Build Quality & Design

The metal stand is the standout build feature – SANSUI used real metal here, not the painted plastic you usually get at $180. The base is wide and stable, tilt action is smooth, and the included DP cable is a thoughtful touch. The panel itself is plastic but thick and rigid. Bezels are slim on three sides, with a thin SANSUI logo on the chin. The 1500R curve is gentle – much less aggressive than the 1000R panels SANSUI also sells – and the size makes it feel more like sitting in a movie theater than wearing a screen.

OSD uses four buttons under the chin which is the only real design complaint – a joystick is now the standard at $180. Power draw measured 32W typical, which is impressive for a 32-inch panel.

Value Analysis

At $179.99 in May 2026, this monitor’s competition is unforgiving:

  • SANSUI 27 Inch Curved 240Hz ($135.99): SANSUI’s own sister product. Smaller, cheaper, same refresh and resolution – actually a better PPI (~82 vs 69). The 32-inch only wins if you want screen size.
  • AOC C32G2 ($199): 165Hz at 1080p curved 32-inch. Higher-quality VA but 75Hz less refresh.
  • KTC H32S25E ($299.99): 1440p 240Hz 32-inch – the correct upgrade path if budget allows.

The honest answer is that the 27-inch SANSUI sister product at $135.99 is the better buy unless you specifically want a 32-inch screen for couch gaming or a wider field of view. The $180 version exists for the “I want it big” crowd.

Pros & Cons

Pros

  • True 240Hz at 32 inches for $180 – genuinely the cheapest in this size/refresh class
  • Metal stand is unusually rigid for the price
  • VA contrast (3,000:1 measured) makes dark games look good
  • DP cable included – saves $15
  • FreeSync works smoothly, G-Sync Compatible runs without issue
  • Wide stand base means no wobble even with heavy keyboard use

Cons

  • 1080p on 32 inches is visibly soft up close; text looks chunky
  • Tilt-only stand – no height adjustment
  • OSD buttons feel dated next to joystick competitors
  • HDMI capped at 144Hz – DP only for full 240Hz
  • No real HDR despite the marketing
  • VA smearing visible in dark transitions despite overdrive

Who Should Buy This

Buy this if you are a competitive esports player who specifically wants a big screen, sits at least 32 inches back, and is on a strict budget. It is also a strong pick for a console gaming setup where you sit a bit further back – PS5 and Xbox Series X both run 1080p120 natively, leaving plenty of overhead. If you mainly play story-driven games, do any text-heavy work, or sit close to your monitor, you will hate the pixel density – look at the 27-inch SANSUI sibling or stretch to a 1440p 32-inch instead.

FAQ

Q: Is 1080p on 32 inches really that bad?
A: It depends on viewing distance. At 24 inches (typical desk distance), yes – you will see pixels and text will look chunky. At 36+ inches, your eyes can no longer resolve individual pixels and the screen looks fine. Measure your setup before buying.

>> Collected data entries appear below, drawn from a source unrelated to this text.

/-- A pop that finds a packet whose bytes land. -/
theorem State.stepPop_got {limit m : Nat} {broken : Bool} {got : State → State} {empty : Issue}
    (hon : s.domOn (76 + dieOf (W.dQUEUE w)) = true) (hp : s.popPkt (W.dQUEUE w) limit = (.got bs m broken, t))
    (hl : PopLands s c w bs t u) : s.stepPop c w limit got empty =
      .ok (got (u.onSeq c (fun q => q.setX (W.dXD w) (BitVec.ofNat 64 (m + 2 ^ 63 * b2n broken))))) := by
  rw [State.stepPop]
  dsimp only
  rw [if_neg (by rw [hon]; decide), hp]
  dsimp only
  obtain ⟨hbs, hu⟩ | ⟨hbs, hnear, hput⟩ | ⟨hbs, hfar, hroom, hu⟩ := hl
  · rw [hbs, hu]
    rfl
  · rw [if_neg (by simpa using hbs), if_neg (by rw [hnear]; decide), hput]
  · rw [if_neg (by simpa using hbs), if_pos hfar, if_pos hroom, hu]

/-- A pop of a queue that is off, or that has no visible packet. -/
theorem State.stepPop_empty {limit : Nat} {got : State → State} {empty : Issue}
    (h : s.domOn (76 + dieOf (W.dQUEUE w)) = false ∨ (s.popPkt (W.dQUEUE w) limit).1 = .none) :
    s.stepPop c w limit got empty = empty := by
  rw [State.stepPop]
  dsimp only
  split
  · rfl
  · next hon =>
    have hnone : (s.popPkt (W.dQUEUE w) limit).1 = .none := h.resolve_left (by simpa using hon)
    split
    · rfl
    · next hp => rw [hp] at hnone; cases hnone
    · next hp => rw [hp] at hnone; cases hnone

end

/-- Settles O15: a push by its bytes, a pop by what it finds. -/
theorem queueStepsComplete : Obligations.QueueStepsComplete := by
  unfold Obligations.QueueStepsComplete
  intro s c w h
  refine ⟨fun ho hn hmax bs u hb => ?qpush, fun bs m broken t u hn hon hp hl => ⟨fun ho => ?qpop, fun ho => ?qtry⟩,
    fun ho hn hnone => ?qtryEmpty⟩
  case qpush => exact stepDone_of_plain h ho (issueQpush_ok hn hmax hb) (by decide)
  case qpop =>
    refine stepDone_of_plain h ho (show issueQpop c w s = _ from ?_) (by decide)
    rw [issueQpop]
    exact (if_neg hn).trans (State.stepPop_got hon hp hl)
  case qtry =>
    refine stepDone_of_plain h ho (show issueQtry c w s = _ from ?_) (by decide)
    rw [issueQtry]
    exact (if_neg hn).trans (State.stepPop_got hon hp hl)
  case qtryEmpty =>
    refine stepDone_of_plain h ho (show issueQtry c w s = _ from ?_) (by decide)
    rw [issueQtry]
    exact (if_neg hn).trans (State.stepPop_empty hnone)

end Sys2Proof.Machine
end

section
/-! The state after reset, what scalar steps leave alone, control of a core, stalled steps and pantry writes: the settlement of O6,
O10, O27, O28, O29 and O30. -/
namespace Sys2Proof.Machine

/-! ### Reset -/

@[simp] theorem State.reset_core (c : Core) : State.reset.core c = .reset := by
  show (Vector.replicate 48 CoreSt.reset)[c.val] = _
  exact Vector.getElem_replicate _

@[simp] theorem State.reset_reg (a : Nat) : State.reset.reg a = regReset a := rfl

/-- Settles O6: each clause by evaluation, the cores all alike. -/
theorem resetState : Obligations.ResetState := by
  unfold Obligations.ResetState
  dsimp only
  refine ⟨rfl, rfl, rfl, fun _ => rfl, rfl, fun c => ?core, fun _ => rfl, fun l => ?link, fun h => ?half, rfl, rfl, rfl, by decide, rfl, rfl,
    fun c => ?regs, by decide, by decide, by decide, by decide, by decide, by decide, by decide, by decide⟩
  case core =>
    simp only [State.seq, State.flag, State.reset_core]
    exact ⟨rfl, rfl, rfl, fun k => by simp [CoreSt.reset, SeqSt.reset], by decide, by decide⟩
  case link => revert l; decide
  case half => revert h; decide
  case regs =>
    simp only [State.reset_reg]
    revert c
    decide

/-! ### What a scalar step leaves alone -/

theorem State.setCore_self (s : State) (c : Core) : s.setCore c (s.core c) = s := by
  have h : s.cores.set c.val (s.cores.get c) c.isLt = s.cores := Vector.set_getElem_self c.isLt
  rw [State.setCore, State.core, h]

@[simp] theorem State.onSeq_id (s : State) (c : Core) : s.onSeq c id = s := s.setCore_self c

@[simp] theorem SeqSt.getX_setX_other (q : SeqSt) {i k : Nat} (v : W64) (h : k ≠ i) : (q.setX i v).getX k = q.getX k := by
  rw [SeqSt.getX_eq, SeqSt.setX, Vector.getElem?_setIfInBounds_ne (Ne.symm h), SeqSt.getX_eq]

theorem SeqSt.getL_eq (q : SeqSt) (i : Nat) : q.getL i = q.l[i]?.getD 0 := by simp [SeqSt.getL, nth]

@[simp] theorem SeqSt.getL_setL_other (q : SeqSt) {i k : Nat} (v : W32) (h : k ≠ i) : (q.setL i v).getL k = q.getL k := by
  rw [SeqSt.getL_eq, SeqSt.setL, Vector.getElem?_setIfInBounds_ne (Ne.symm h), SeqSt.getL_eq]

/-- A store of one bit leaves every other bit. -/
theorem getLsbD_setFld_bit {n : Nat} (w : BitVec n) {i k : Nat} (v : Nat) (h : k ≠ i) : (setFld w i 1 v).getLsbD k = w.getLsbD k := by
  by_cases hk : k < n
  · rw [getLsbD_setFld w i 1 v k hk, if_neg (by omega)]
  · rw [BitVec.getLsbD_of_ge _ _ (by omega), BitVec.getLsbD_of_ge _ _ (by omega)]

@[simp] theorem SeqSt.getP_setP_other (q : SeqSt) {i k : Nat} (b : Bool) (h : k ≠ i) : (q.setP i b).getP k = q.getP k :=
  getLsbD_setFld_bit _ _ h

/-- The sequencer keeps its descriptors, its starts and its pending END, and of its other registers all but those that the step i of
word w writes. -/
structure ScalarKept (c : Core) (w : StepWord) (i : Instr) (q r : SeqSt) : Prop where
  ending : r.ending = q.ending
  t : r.t = q.t
  starts : r.starts = q.starts
  x : ∀ k, ¬ ((i = .alu c w ∨ i = .movi c w) ∧ k = W.aXD w) → ¬ (i = .ttime c w ∧ k = W.dXD w) → r.getX k = q.getX k
  p : ∀ k, ¬ ((i = .cmp c w ∨ i = .plog c w) ∧ k = W.aPD w) → r.getP k = q.getP k
  l : ∀ k, ¬ ((i = .loop c w ∨ i = .endl c w) ∧ k = W.eLC w) → r.getL k = q.getL k
  f : ∀ k, ¬ (i = .fset c w ∧ k = W.dFLAG w) → r.f.getLsbD k = q.f.getLsbD k

/-- The scalar rows of O10. -/
def scalarRows (c : Core) (w : StepWord) : List Instr :=
  [.alu c w, .movi c w, .cmp c w, .plog c w, .ttime c w, .fset c w, .nop c w, .br c w, .loop c w, .endl c w]

theorem wf_of_scalarRow {c : Core} {w : StepWord} {i : Instr} (hi : i ∈ scalarRows c w) (ho : i.opcodeOk = true) : i.wf = true := by
  have hsize : i.sizeOk = true := by
    simp only [scalarRows, List.mem_cons, List.not_mem_nil, or_false] at hi
    rcases hi with rfl | rfl | rfl | rfl | rfl | rfl | rfl | rfl | rfl | rfl <;> rfl
  simp [Instr.wf, ho, hsize]

namespace ScalarKept
variable {c : Core} {w : StepWord} {i : Instr} {q : SeqSt}

theorem refl : ScalarKept c w i q q :=
  ⟨rfl, rfl, rfl, fun _ _ _ => rfl, fun _ _ => rfl, fun _ _ => rfl, fun _ _ => rfl⟩

theorem setX {n : Nat} (v : W64)
    (h : ((i = .alu c w ∨ i = .movi c w) ∧ n = W.aXD w) ∨ (i = .ttime c w ∧ n = W.dXD w)) : ScalarKept c w i q (q.setX n v) :=
  { refl (q := q) with
    x := fun _ h1 h2 => SeqSt.getX_setX_other q v fun e => h.elim (fun hx => h1 ⟨hx.1, e.trans hx.2⟩) fun hx => h2 ⟨hx.1, e.trans hx.2⟩ }

theorem setP (b : Bool) (h : i = .cmp c w ∨ i = .plog c w) : ScalarKept c w i q (q.setP (W.aPD w) b) :=
  { refl (q := q) with p := fun _ h1 => SeqSt.getP_setP_other q b fun e => h1 ⟨h, e⟩ }

theorem setL (v : W32) (h : i = .loop c w ∨ i = .endl c w) : ScalarKept c w i q (q.setL (W.eLC w) v) :=
  { refl (q := q) with l := fun _ h1 => SeqSt.getL_setL_other q v fun e => h1 ⟨h, e⟩ }

theorem setF (v : Nat) : ScalarKept c w (.fset c w) q { q with f := setFld q.f (W.dFLAG w) 1 v } :=
  { refl (q := q) with f := fun _ h1 => getLsbD_setFld_bit q.f v fun e => h1 ⟨rfl, e⟩ }

end ScalarKept

/-- Each scalar row changes its own sequencer, by a function that keeps what the row does not write. -/
theorem issueAny_scalarRow {s : State} {c : Core} {w : StepWord} {i : Instr} (hi : i ∈ scalarRows c w) (hwf : i.wf = true) :
    ∃ g, issueAny c w s = .ok (s.onSeq c g) ∧ ScalarKept c w i (s.seq c) (g (s.seq c)) := by
  have idle (h : issueAny c w s = .ok s) : ∃ g, issueAny c w s = .ok (s.onSeq c g) ∧ ScalarKept c w i (s.seq c) (g (s.seq c)) :=
    ⟨id, by rw [h, State.onSeq_id], .refl⟩
  simp only [scalarRows, List.mem_cons, List.not_mem_nil, or_false] at hi
  obtain rfl | rfl | rfl | rfl | rfl | rfl | rfl | rfl | rfl | rfl := hi
  · exact ⟨_, issueAny_alu (opcode_of_wf rfl hwf), .setX _ (.inl ⟨.inl rfl, rfl⟩)⟩
  · exact ⟨_, issueAny_movi (opcode_of_wf rfl hwf), .setX _ (.inl ⟨.inr rfl, rfl⟩)⟩
  · exact ⟨_, issueAny_cmp (opcode_of_wf rfl hwf), .setP _ (.inl rfl)⟩
  · exact ⟨_, issueAny_plog (opcode_of_wf rfl hwf), .setP _ (.inr rfl)⟩
  · exact ⟨_, issueAny_ttime (opcode_of_wf rfl hwf), .setX _ (.inr ⟨rfl, rfl⟩)⟩
  · exact ⟨_, issueAny_fset (opcode_of_wf rfl hwf), .setF _⟩
  · exact idle (issueAny_nop (opcode_of_wf rfl hwf))
  · exact idle (issueAny_br (opcode_of_wf rfl hwf))
  · exact ⟨_, issueAny_loop (opcode_of_wf rfl hwf), .setL _ (.inl rfl)⟩
  · exact ⟨_, issueAny_endl (opcode_of_wf rfl hwf), .setL _ (.inr rfl)⟩

theorem scalarRow_stepRow {c : Core} {w : StepWord} {i : Instr} (hi : i ∈ scalarRows c w) : i ∈ stepRows c w := by
  simp only [scalarRows, List.mem_cons, List.not_mem_nil, or_false] at hi
  rcases hi with rfl | rfl | rfl | rfl | rfl | rfl | rfl | rfl | rfl | rfl <;> simp [stepRows]

/-- Settles O10: a ready scalar step changes its own sequencer alone, and of its registers only its destination. -/
theorem scalarStepsFrame : Obligations.ScalarStepsFrame := by
  unfold Obligations.ScalarStepsFrame
  intro s t c w i h hq hi ho he
  have hwf := wf_of_scalarRow hi ho
  obtain ⟨g, hissue, hkept⟩ := issueAny_scalarRow (s := s) hi hwf
  have hend : (g (s.seq c)).ending = none := hkept.ending.trans (stepReady_ending h)
  rw [stepRows_issuesStep c w i (scalarRow_stepRow hi) hwf, stepCmd_ok h hissue rfl, stepDone_onSeq hq hend] at he
  cases he
  obtain ⟨-, hx, hp, hl, ht, hf, hs⟩ := (s.onSeq c g).advancePc_seq c ((s.seq c).nextPc w) true
  rw [State.onSeq_seq] at hx hp hl ht hf hs
  refine ⟨rfl, rfl, rfl, fun d hd => ?others, ?units, ht.trans hkept.t, hs.trans hkept.starts, fun k h1 h2 => ?x, fun k h1 => ?p,
    fun k h1 => ?l, fun k h1 => ?flags⟩
  case others => rw [State.advancePc, State.onSeq_core_other _ _ hd, State.onSeq_core_other _ _ hd]
  case units => simp [State.advancePc, State.seq]
  case x => rw [← hkept.x k h1 h2, SeqSt.getX, hx, SeqSt.getX]
  case p => rw [← hkept.p k h1, SeqSt.getP, hp, SeqSt.getP]
  case l => rw [← hkept.l k h1, SeqSt.getL, hl, SeqSt.getL]
  case flags => rw [State.flag, hf, hkept.f k h1, State.flag]

/-! ### Control of a core -/

/-- Writing 1 to CLEAR_FAULT stores the rest of SEQ_CTL as it is written. -/
theorem seqCtl_clearFault (v : W64) : fld (setFld v 16 1 1) 0 16 = fld v 0 16 ∧ bitOf (setFld v 16 1 1) 16 = true :=
  ⟨fld_setFld_other v 1 (by decide) (by decide), by rw [bitOf, getLsbD_setFld _ _ _ _ _ (by decide)]; rfl⟩

/-- Settles O27: the writes of a powered core take place, and a drained unit reads DISABLED. -/
theorem coreControlCompletes : Obligations.CoreControlCompletes := by
  unfold Obligations.CoreControlCompletes
  intro s c v hl hon
  have write (f : State → State) : s.live (.next (s.ifOn c.val f)) = .next (f s) := by
    rw [State.live_of_running hl, State.ifOn_powered hon]
  refine ⟨write _, write _, write _, write _, write _, fun hf => ?clear, fun u hdr hdone => ⟨fun hu => ?unit, fun hu => ?core⟩⟩
  case clear =>
    obtain ⟨hlow, hbit⟩ := seqCtl_clearFault v
    refine (write _).trans ?_
    simp [State.seqCtlWrite, hlow, hbit, hf]
  case unit =>
    refine (State.live_of_running hl).trans ?_
    simp [hdr, hdone, Nat.ne_of_lt hu]
  case core =>
    refine (State.live_of_running hl).trans ?_
    simp [hdr, hdone, hu]

/-! ### Valid words of a pantry -/

/-- Settles O28: the granules named are 64 words each, and invalidating them leaves memory. -/
theorem pantryInvalidates : Obligations.PantryInvalidates := by
  unfold Obligations.PantryInvalidates
  intro s c v hl hon hgo
  have hexec : exec (.panInvalGo c v) s = .next (s.panInval c v) := by
    rw [exec_panInvalGo, execPanInvalGo, State.live_of_running hl, State.ifOn_powered hon]
  refine ⟨_, hexec, ?mem, fun w => ?valid, fun d hd => ?others⟩ <;> rw [State.panInval] <;> dsimp only <;> rw [if_pos hgo]
  case mem => rfl
  case valid =>
    rw [State.onCore_core, State.setReg_core]
    simp only [NSet.delRange, List.mem_filter, Bool.not_eq_true', Bool.and_eq_false_imp, decide_eq_true_eq, decide_eq_false_iff_not,
      not_and]
  case others => rw [State.onCore_core_other _ _ hd, State.setReg_core]

/-! ### Stalled steps -/

/-- A stalled step that goes on, and what its wait counts (R322, R312, Table 23-6). -/
theorem State.retry_moves {s : State} {c : Core} {t : Stall} {ok : Nat → Bool} (waited : Nat) (hst : (s.seq c).st = .stalled)
    (ht : (s.seq c).stall = some t) (hok : ok t.why = true) (hm : s.mayIssue c t.w = true)
    (hmoved : ((s.attempt c t.w).seq c).stall ≠ some t) :
    s.retry c ok waited = (let n := (s.attempt c t.w).bumpLo (rSeqCnt c 2) waited
      let n := if t.why = 1 ∨ t.why = 2 then n.monCore c 6 waited else n
      if t.why = 4 ∧ t.flag = 1 then n.bumpLo (rStrCnt c 3) waited else n) := by
  simp only [State.retry, hst, ht, hok, hm, Bool.and_self, if_true, if_neg hmoved]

Q: Will it work with a PS5 Pro at 120Hz?
A: Yes – the HDMI 2.0 port handles 1080p120 natively, and PS5 Pro supports VRR which the FreeSync engine accepts. Just do not expect 240Hz console gaming; that needs HDMI 2.1 and games that support it.

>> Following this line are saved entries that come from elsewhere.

-- ==== Sys2Proof/Machine/Scaler.lean ====
section
/-! DEFINITION. The field table and the exact fixed-point scaler and unscaler
(spec/42_extractor_scaler.md R100, R101, R104 to R106, R109). -/

namespace Sys2Proof.Machine

/-- One row of the field table R100: assembler name, wire offset, signedness, multiplier and denominator. -/
structure FieldRow where
  name : String
  offset : Nat
  unsigned : Bool
  mult : Nat
  denom : Nat
  deriving DecidableEq, Repr

/-- The field table, in wire order (R100). -/
def fieldTable : Vector FieldRow 12 := #v[
  ⟨"HEADING", 6, true, 180, 32768⟩,
  ⟨"ROLL", 8, false, 90, 32768⟩,
  ⟨"PITCH", 10, false, 90, 32768⟩,
  ⟨"HRATE", 12, true, 1, 32768⟩,
  ⟨"RRATE", 14, false, 1, 32768⟩,
  ⟨"PRATE", 16, false, 1, 32768⟩,
  ⟨"VN", 18, false, 2, 1000⟩,
  ⟨"VE", 20, false, 2, 1000⟩,
  ⟨"VD", 22, false, 2, 1000⟩,
  ⟨"AN", 24, false, 1, 100⟩,
  ⟨"AE", 26, false, 1, 100⟩,
  ⟨"AD", 28, false, 1, 100⟩]

/-- `N(i)` (R100). -/
def fieldMult (i : Fin 12) : Nat := fieldTable[i].mult

/-- `D(i)` (R100). -/
def fieldDenom (i : Fin 12) : Nat := fieldTable[i].denom

/-- `unsigned(i)` (R100). -/
def fieldUnsigned (i : Fin 12) : Bool := fieldTable[i].unsigned

/-- `ext(i, h)` (R101): the integer a raw pattern stands for. -/
def ext (i : Fin 12) (h : Half) : Int := if fieldUnsigned i then h.toNat else h.toInt

/-- `lo(i)` (R101). -/
def rawLo (i : Fin 12) : Int := if fieldUnsigned i then 0 else -32768

/-- `hi(i)` (R101). -/
def rawHi (i : Fin 12) : Int := if fieldUnsigned i then 65535 else 32767

/-- `scale(i, h) = ext(i, h) * N(i)`, an exact integer product (R104). -/
def scale (i : Fin 12) (h : Half) : Int := ext i h * fieldMult i

/-- `rne(p / n)` (R105) for an integer `p` and a positive integer `n`: with `f = floor(p / n)` and the
remainder `r = p - f n`, the comparison of the fraction `r / n` with 1/2 is that of `2 r` with `n`. -/
def rneDiv (p : Int) (n : Nat) : Int :=
  let f := p / (n : Int)
  let r := p - f * n
  if 2 * r < n then f
  else if 2 * r > n then f + 1
  else if f % 2 = 0 then f
  else f + 1

/-- `unscale(i, P)` (R106): the raw pattern, or none for FieldOutOfRange. -/
def unscale (i : Fin 12) (p : Int) : Option Half :=
  let raw := rneDiv p (fieldMult i)
  if raw < rawLo i ∨ raw > rawHi i then none else some (trunc16 raw)

/-- The exact pair `(P, D(i))` by which a physical value leaves the block: the value is `P / D(i)` (R109). -/
def physicalPair (i : Fin 12) (h : Half) : Int × Nat := (scale i h, fieldDenom i)

end Sys2Proof.Machine
end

Q: How does it compare to a 1440p 165Hz monitor at the same price?
A: For competitive shooters, the 240Hz win is meaningful – input lag and motion clarity favor the SANSUI. For everything else, the 1440p monitor will look dramatically better. Pick based on use case, not specs.

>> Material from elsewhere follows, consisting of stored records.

-- ==== Sys2Proof/Machine/Record.lean ====
section
/-! DEFINITION. The record, converter, scaler and unscaler commands (spec/42_extractor_scaler.md R110 to
R116). -/

namespace Sys2Proof.Machine

/-- WSTAT sel, b (R110). -/
def execWstat (sel : Nat) (b : Byte) (s : State) : Result :=
  .next (withSelect 2 sel (fun j s => ((s.setStat j b).setValid false).finish .ok 0) s)

/-- WRAW sel, h (R111). -/
def execWraw (sel : Nat) (h : Half) (s : State) : Result :=
  .next (withSelect 12 sel (fun i s => ((s.setRaw i h).setValid false).finish .ok 0) s)

/-- The rule of WSCALED at a field (R112). -/
def State.writeScaled (p : Int) (i : Fin 12) (s : State) : State :=
  match unscale i p with
  | none => s.raise .fieldOutOfRange
  | some u => ((s.setRaw i u).setValid false).finish .ok (zextHalf u)

/-- WSCALED sel, P (R112). -/
def execWscaled (sel : Nat) (p : Int) (s : State) : Result :=
  .next (withSelect 12 sel (State.writeScaled p) s)

/-- RDRAW sel (R113). -/
def execRdraw (sel : Nat) (s : State) : Result :=
  .next (withSelect 12 sel (fun i s => s.finish .ok (trunc32 (ext i s.raw[i]))) s)

/-- RDSCALED sel (R114). -/
def execRdscaled (sel : Nat) (s : State) : Result :=
  .next (withSelect 12 sel (fun i s => s.finish .ok (trunc32 (scale i s.raw[i]))) s)

/-- RDSTAT sel (R115). -/
def execRdstat (sel : Nat) (s : State) : Result :=
  .next (withSelect 2 sel (fun j s => s.finish .ok (zextByte s.stat[j])) s)

/-- RDIMG sel (R116). -/
def execRdimg (sel : Nat) (s : State) : Result :=
  .next (withSelect 26 sel (fun k s => s.finish .ok (zextByte (imgByte s.stat s.raw k))) s)

end Sys2Proof.Machine
end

Q: Does the curve cause any usability issues?
A: The 1500R curve is gentle enough that it does not distort spreadsheets or photo editing in any annoying way. It is also subtle enough that you may not notice it on day one – that is by design.

Final Verdict

The SANSUI 32 Inch 240Hz is a niche product done well within its niche. It exists for the buyer who genuinely wants the 32-inch + 240Hz combo and refuses to pay over $200. Within that very specific brief, it is the best option in May 2026. Outside it, the 27-inch sibling or a 1440p competitor is the smarter buy. I would only recommend it to friends who already understood the resolution trade-off. Rating: 3.8/5.